The problem of the initiation of an axisymmetric hydraulic fracture from a wellbore depends only on three dimensionless parameters i.e. the timescale ratio  χ, dimensionless wellbore radius A and the ratio of the initial defect length and the wellbore radius loa=γoA. The parameter space for these three dimensionless quantities is now explored. We aim to see their effect on the transition to the analytical solution of a penny-shaped hydraulic fracture propagating in an infinite medium [15,17] as well as on the breakdown pressure (i.e. the maximum pressure recorded).

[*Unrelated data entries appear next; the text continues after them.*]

-- ==== Sys2Proof/Certificates/Slice0/Obligations.lean ====
section
/-! DEFINITION. The statements about the model, each from the rules of spec/ that its docstring names. Nothing is proved
here. -/

open Sys2Proof Sys2Proof.Machine

/-! ### Encoding -/

/-- The words spec/95_test_vectors.md §2.1 writes out decode to the commands it names, and the encodings R78 gives. -/
def Obligations.SpecWordsDecode : Prop :=
  decodeWord 0x000000000 = .nop ∧ decodeWord 0x100000104 = .edge 260 ∧ decodeWord 0x1FFFFFFFF = .edge 0xFFFFFFFF
    ∧ decodeWord 0x2FFFFFF03 = .init 3 ∧ decodeWord 0x3000000FF = .enable ∧ decodeWord 0x400000000 = .disable
    ∧ decodeWord 0x500000000 = .cbDone ∧ decodeWord 0x600000000 = .reserved6 ∧ decodeWord 0xF12345678 = .reservedF
    ∧ encode (.edge 10920) = 0x100002AA8 ∧ encode (.init 2) = 0x200000002

/-- R72: the opcode selects the command, for every word. -/
def Obligations.OpcodeSelectsCommand : Prop :=
  ∀ w : CmdWord,
    (w.extractLsb' 32 4 = 0x0 → decodeWord w = .nop)
      ∧ (w.extractLsb' 32 4 = 0x1 → decodeWord w = .edge (w.extractLsb' 0 32))
      ∧ (w.extractLsb' 32 4 = 0x2 → decodeWord w = .init (w.extractLsb' 0 8))
      ∧ (w.extractLsb' 32 4 = 0x3 → decodeWord w = .enable)
      ∧ (w.extractLsb' 32 4 = 0x4 → decodeWord w = .disable)
      ∧ (w.extractLsb' 32 4 = 0x5 → decodeWord w = .cbDone)
      ∧ (w.extractLsb' 32 4 = 0x6 → decodeWord w = .reserved6)
      ∧ (w.extractLsb' 32 4 = 0x7 → decodeWord w = .reserved7)
      ∧ (w.extractLsb' 32 4 = 0x8 → decodeWord w = .reserved8)
      ∧ (w.extractLsb' 32 4 = 0x9 → decodeWord w = .reserved9)
      ∧ (w.extractLsb' 32 4 = 0xA → decodeWord w = .reservedA)
      ∧ (w.extractLsb' 32 4 = 0xB → decodeWord w = .reservedB)
      ∧ (w.extractLsb' 32 4 = 0xC → decodeWord w = .reservedC)
      ∧ (w.extractLsb' 32 4 = 0xD → decodeWord w = .reservedD)
      ∧ (w.extractLsb' 32 4 = 0xE → decodeWord w = .reservedE)
      ∧ (w.extractLsb' 32 4 = 0xF → decodeWord w = .reservedF)

/-- Decoding an encoded command gives it back, for every command and operand; and a word is the encoding of the command
it decodes to exactly where the bits its command ignores are 0 (R65, R69, R71). -/
def Obligations.DecodeEncodeAgree : Prop :=
  (∀ i : Instr, decodeWord (encode i) = i)
    ∧ ∀ w : CmdWord, encode (decodeWord w) = w ↔
        w.extractLsb' 32 4 = 0x1 ∨ (w.extractLsb' 32 4 = 0x2 ∧ w.extractLsb' 8 24 = 0)
          ∨ (w.extractLsb' 32 4 ≠ 0x1 ∧ w.extractLsb' 32 4 ≠ 0x2 ∧ w.extractLsb' 0 32 = 0)

/-- R69: the unused bits are ignored, and an assembler writes them as 0. -/
def Obligations.UnusedBitsIgnored : Prop :=
  (∀ w w' : CmdWord, w.extractLsb' 32 4 = w'.extractLsb' 32 4 → w.extractLsb' 32 4 ≠ 0x1 →
      (w.extractLsb' 32 4 = 0x2 → w.extractLsb' 0 8 = w'.extractLsb' 0 8) → decodeWord w = decodeWord w')
    ∧ (∀ n : BitVec 8, (encode (.init n)).extractLsb' 8 24 = 0)
    ∧ ∀ i : Instr, (∀ ts, i ≠ .edge ts) → (∀ n, i ≠ .init n) → (encode i).extractLsb' 0 32 = 0

/-- Every word belongs to exactly one row of spec/opcode_table.json, the row of the command it decodes to (R71). -/
def Obligations.OpcodeTablePartition : Prop :=
  (∀ w r, r ∈ opcodeTable → (w &&& r.mask = r.bits ↔ (decodeWord w).mnemonic = r.mnemonic))
    ∧ ∀ w, ∃ r ∈ opcodeTable, w &&& r.mask = r.bits

/-! ### The step -/

/-- A step executes the next command of the merged sequence, decoded, and no other (R9, R72). Where nothing is pending
the block waits: that clause is the model's choice, log entry 2. -/
def Obligations.StepExecutesNextCommand : Prop :=
  ∀ s : State,
    (∀ c rest, s.pending = c :: rest → step s = exec (decodeWord c.word) { s with pending := rest })
      ∧ (s.pending = [] → step s = .next s)

/-- The block refuses nothing (R221), and only an `EDGE` on a register value that no rule writes stops (U12): `STATE`
outside -1..147 where an arm is looked for, or `F_SWITCH = 3` at the last unit bit or at a completed frame; there it does
stop, by the fault's name. Where exactly the faults are raised is the model's reading of U12, log entries 6 and 7. -/
def Obligations.StopsOnlyOnUnwrittenValues : Prop :=
  (∀ i s r, exec i s ≠ .refused r)
    ∧ (∀ i s f, exec i s = .fault f → ∃ ts, i = .edge ts ∧ s.enabled = true ∧ s.skip = false
        ∧ ((f = .illegalSequencerState ∧ (s.index < -1 ∨ 147 < s.index))
          ∨ (f = .illegalSwitchType ∧ s.fSwitch = 3 ∧ (s.index = 129 ∨ s.index = 147))))
    ∧ (∀ s ts, s.enabled = true → s.skip = false → (s.index < -1 ∨ 147 < s.index) →
        exec (.edge ts) s = .fault .illegalSequencerState)
    ∧ (∀ s ts b, s.Measures ts → s.index = 129 → s.fSwitch = 3 → classOf (s.ts2 - s.ts0) s = some b →
        shl s.acc b = 0b0001 ∨ shl s.acc b = 0b0100 → exec (.edge ts) s = .fault .illegalSwitchType)
    ∧ ∀ s ts, s.Measures ts → s.index = 147 → s.fSwitch = 3 → 20 * s.period.toNat ≤ s.measured →
        s.measured ≤ 80 * s.period.toNat → exec (.edge ts) s = .fault .illegalSwitchType

/-! ### Reset and the invariant -/

/-- R230: the power-on values of every register, the edge input masked, no dispatch in progress, the searching arm as
the entry point. -/
def Obligations.PowerOnValues : Prop :=
  let r := State.reset
  r.index = -1 ∧ r.enabled = false ∧ r.minRepeats = 0
    ∧ r.skip = false ∧ r.ts0 = 0 ∧ r.ts1 = 0 ∧ r.ts2 = 0
    ∧ r.period = 0 ∧ r.min1 = 0 ∧ r.max1 = 0 ∧ r.min5 = 0 ∧ r.max5 = 0
    ∧ r.fAddr = 0 ∧ r.fGroup = 0 ∧ r.fSwitch = 0 ∧ r.fUnit = 0 ∧ r.fDim = 0 ∧ r.acc = 0
    ∧ r.bAddr = 0 ∧ r.bGroup = 0 ∧ r.bSwitch = 0 ∧ r.bUnit = 0 ∧ r.bDim = 0
    ∧ r.repeats = 0 ∧ r.inCallback = false ∧ r.outFrame = 0 ∧ armOf r.index = some .search

/-- The invariant holds after reset. -/
def Obligations.InvAtReset : Prop := State.reset.Inv

/-- Every step keeps the invariant, from every state that has it: `STATE` stays in -1..147 (R21, R24), `F_SWITCH` and the
baseline never hold 3 (R33), the dim parts are entered in a Dim frame only (R143), `PERIOD` stays below 2^27 (R28), the
block is calibrated while decoding (R30), `REPEATS` stays within max(`MIN_REPEATS`, 1) (R36), `OUT_FRAME` is the last
event's word while a dispatch is in progress (R41), and `SKIP` is set only while decoding (R94). -/
def Obligations.StepKeepsInv : Prop := ∀ s t : State, s.Inv → step s = .next t → t.Inv

/-- The block never halts (R12): from every state with the invariant, any number of steps runs to a next state, which has
the invariant again. -/
def Obligations.RunNeverStops : Prop :=
  ∀ (k : Nat) (s : State), s.Inv → ∃ t : State, Sys2Proof.core.run k s = .next t ∧ t.Inv

/-! ### Control commands -/

/-- R180 and R181: `NOP` and the reserved commands, whatever their `DATA`, leave everything unchanged; the all-zero word
is `NOP`; a program must not issue a reserved command. -/
def Obligations.NopAndReservedChangeNothing : Prop :=
  (∀ s : State,
    exec .nop s = .next s ∧ exec .reserved6 s = .next s ∧ exec .reserved7 s = .next s ∧ exec .reserved8 s = .next s
      ∧ exec .reserved9 s = .next s ∧ exec .reservedA s = .next s ∧ exec .reservedB s = .next s
      ∧ exec .reservedC s = .next s ∧ exec .reservedD s = .next s ∧ exec .reservedE s = .next s
      ∧ exec .reservedF s = .next s)
    ∧ decodeWord 0 = .nop
    ∧ (∀ (s : State) (a : Agent) (w : CmdWord) (rest : List Command), s.pending = ⟨a, w⟩ :: rest →
        (w.extractLsb' 32 4 = 0x0 ∨ 6 ≤ (w.extractLsb' 32 4).toNat) → step s = .next { s with pending := rest })
    ∧ ∀ w : CmdWord, 6 ≤ (w.extractLsb' 32 4).toNat → (decodeWord w).wf = false

/-- R182: `INIT n` from any state gives every register its value after `INIT`: `STATE = -1`, `MIN_REPEATS = n`,
`ENABLED = 1`, everything else 0. What is outside the block, the waiting commands, the observation and the trace, stays
(log entries 1, 3, 4). -/
def Obligations.InitResetsEveryRegister : Prop :=
  (∀ w : CmdWord, w.extractLsb' 32 4 = 0x2 → decodeWord w = .init (w.extractLsb' 0 8))
    ∧ ∀ (n : BitVec 8) (s : State), exec (.init n) s = .next
        { state := 0x1FF, enabled := true, skip := false, ts0 := 0, ts1 := 0, ts2 := 0, period := 0, min1 := 0, max1 := 0,
          min5 := 0, max5 := 0, fAddr := 0, fGroup := 0, fSwitch := 0, fUnit := 0, fDim := 0, acc := 0, bAddr := 0,
          bGroup := 0, bSwitch := 0, bUnit := 0, bDim := 0, repeats := 0, minRepeats := n, inCallback := false,
          outFrame := 0, pending := s.pending, dispatches := s.dispatches, trace := s.trace }

/-- R184: `ENABLE` writes `ENABLED`, `STATE` and `SKIP`, and nothing else. -/
def Obligations.EnableRestartsSearch : Prop :=
  (∀ w : CmdWord, w.extractLsb' 32 4 = 0x3 → decodeWord w = .enable)
    ∧ ∀ s : State, exec .enable s = .next { s with enabled := true, state := 0x1FF, skip := false }
        ∧ ∀ t, exec .enable s = .next t → t.index = -1

/-- R185: `DISABLE` clears `ENABLED` and nothing else; then an `EDGE` has no effect and `CB_DONE` is still honoured. -/
def Obligations.DisableClearsEnabled : Prop :=
  (∀ w : CmdWord, w.extractLsb' 32 4 = 0x4 → decodeWord w = .disable)
    ∧ ∀ s : State, exec .disable s = .next { s with enabled := false }
        ∧ (∀ ts, exec (.edge ts) { s with enabled := false } =
            .next { s with enabled := false, trace := s.trace ++ [.disabled] })
        ∧ exec .cbDone { s with enabled := false } = .next { s with enabled := false, inCallback := false }

/-- Edges issued after a `DISABLE`, however many, change nothing until another command comes (R185, R206, R218). -/
def Obligations.DisabledBlockIgnoresEdges : Prop :=
  ∀ (tss : List Timestamp) (a : Agent) (s : State) (rest : List Command), s.enabled = false →
    s.pending = commandsOf a (tss.map .edge) ++ rest →
    Sys2Proof.core.run tss.length s =
      .next ({ s with pending := rest, trace := s.trace ++ List.replicate tss.length .disabled } : State)

/-- R175: `CB_DONE` clears `IN_CALLBACK` and nothing else, whatever `ENABLED` is; with `IN_CALLBACK = 0` it has no
effect. -/
def Obligations.CbDoneClearsGuard : Prop :=
  (∀ w : CmdWord, w.extractLsb' 32 4 = 0x5 → decodeWord w = .cbDone)
    ∧ ∀ s : State, exec .cbDone s = .next { s with inCallback := false }
        ∧ (s.inCallback = false → exec .cbDone s = .next s)

/-- R187: `RECEIVING` is `STATE > RX_THRESHOLD_STATE`, for the parameter whatever it is in 0..146; it is 0 while
searching and 1 at state 147 (D21). -/
def Obligations.ReceivingFollowsState : Prop :=
  0 ≤ (Config.rxThresholdState.val : Int) ∧ (Config.rxThresholdState.val : Int) ≤ 146
    ∧ ∀ s : State, (s.receiving = true ↔ (Config.rxThresholdState.val : Int) < s.index)
        ∧ (s.index = -1 → s.receiving = false) ∧ (s.index = 147 → s.receiving = true)
        ∧ s.observe.receiving = s.receiving ∧ s.observe.inCallback = s.inCallback

/-- A `DISABLE` acts from the first `EDGE` executed after it; which edges those are is the merge order's (R186, R209): with
`DISABLE` first the edge is ignored, with the edge first it has its effect and then the block is disabled. -/
def Obligations.DisableActsFromNextEdge : Prop :=
  ∀ (s : State) (a b : Agent) (ts : Timestamp) (rest : List Command),
    s.pending = ⟨a, encode .disable⟩ :: ⟨b, encode (.edge ts)⟩ :: rest →
      Sys2Proof.core.run 2 s =
          .next ({ s with enabled := false, pending := rest, trace := s.trace ++ [.disabled] } : State)
        ∧ ∀ t, exec (.edge ts) { s with pending := ⟨a, encode .disable⟩ :: rest } = .next t →
            Sys2Proof.core.run 2 { s with pending := ⟨b, encode (.edge ts)⟩ :: ⟨a, encode .disable⟩ :: rest } =
              .next ({ t with enabled := false, pending := rest } : State)

/-! ### The edge front end -/

/-- R91: a disabled edge has no effect at all. -/
def Obligations.DisabledEdgeHasNoEffect : Prop :=
  ∀ (ts : Timestamp) (s : State), s.enabled = false →
    exec (.edge ts) s = .next { s with trace := s.trace ++ [.disabled] }

/-- R93: a skipped edge clears `SKIP` and does nothing else but the delay-line shift. -/
def Obligations.SkippedEdgeOnlyClearsSkip : Prop :=
  ∀ (ts : Timestamp) (s : State), s.enabled = true → s.skip = true →
    exec (.edge ts) s = .next { s with ts1 := s.ts2, ts2 := ts, skip := false, trace := s.trace ++ [.skipped] }

/-- R94: while decoding, an interval below `MIN1` sets `SKIP` and nothing else but the delay-line shift happens; in a
calibrated block that is an interval shorter than 0.3 time units; while searching no interval is filtered. -/
def Obligations.NoiseFilterRejects : Prop :=
  ∀ (ts : Timestamp) (s : State), s.enabled = true → s.skip = false →
    (0 ≤ s.index → s.index ≤ 147 → (ts - s.ts2).toNat < s.min1.toNat →
        exec (.edge ts) s = .next { s with ts1 := s.ts2, ts2 := ts, skip := true, trace := s.trace ++ [.noise] })
      ∧ (s.Calibrated → ((ts - s.ts2).toNat < s.min1.toNat ↔ 10 * (ts - s.ts2).toNat < 3 * s.period.toNat))
      ∧ (s.index = -1 → ∀ t, exec (.edge ts) s = .next t → t.skip = false)

/-- R92: every enabled edge moves `TS[2]` into `TS[1]` and writes the new timestamp into `TS[2]`, whatever happens to it
afterwards. -/
def Obligations.EnabledEdgeShiftsDelayLine : Prop :=
  ∀ (ts : Timestamp) (s : State), s.Inv → s.enabled = true →
    ∃ t, exec (.edge ts) s = .next t ∧ t.ts1 = s.ts2 ∧ t.ts2 = ts
      ∧ (s.Measures ts → t.ts0 = s.ts2) ∧ (¬ s.Measures ts → t.ts0 = s.ts0)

In Figure. 2, the evolution of fracture length γ, inlet opening Ω(0) and wellbore pressure Πwb are plotted for different values of the timescale ratio χ for values of A=0.1  and γoA=0.3. This is done in order to investigate the transition to the infinite medium solution. These results are presented in the Viscosity-Toughness (MK) scaling. The infinite medium solution goes from the viscosity dominated dissipation (M vertex solution) to the toughness dominated dissipation (K vertex solution). This transition is called the MK edge of the semi-infinite medium solution. It can be observed in Figure. 2 that fracture length, opening and wellbore pressure of our numerical solution accounting for the wellbore effects converges at large time to the MK edge solution in an infinite medium. The timescales ratio χ governs where the transient effects end along the MK edge of the infinite medium solution. For larger value of χ, the transient effects end on the viscosity asymptote of the infinite medium solution, whereas for small value of χ, the transient effect ends on the toughness asymptote of the infinite medium solution. The fact that the infinite medium solution is recovered at large time ultimately validates the large time behavior obtained by our numerical algorithm.

Figure 2.

Effect of χ on the convergence of fracture length γ, inlet opening Ω and wellbore pressure Πwb to the infinite medium propagation solution for γo=0.003, A=0.1. The results are displayed in the MK scaling. The solid blue lines correspond to the simulation results, the dashed blue line is the M vertex solution, the dashed red line is the K vertex solution and the solid magenta line is the - medium solution.

It is also observed that the pressure and opening do not converge monotonically to the asymptotic solution. This is a characteristic feature of the near wellbore solution also obvious from Figure. 3 where the results are displayed in the Compressibility-Toughness (UK) scaling. Such a non-monotonic behavior is associated with fracture breakdown and is more pronounced for larger injection system compressibility, i.e. when the release of the stored fluid in the newly created fracture is more sudden.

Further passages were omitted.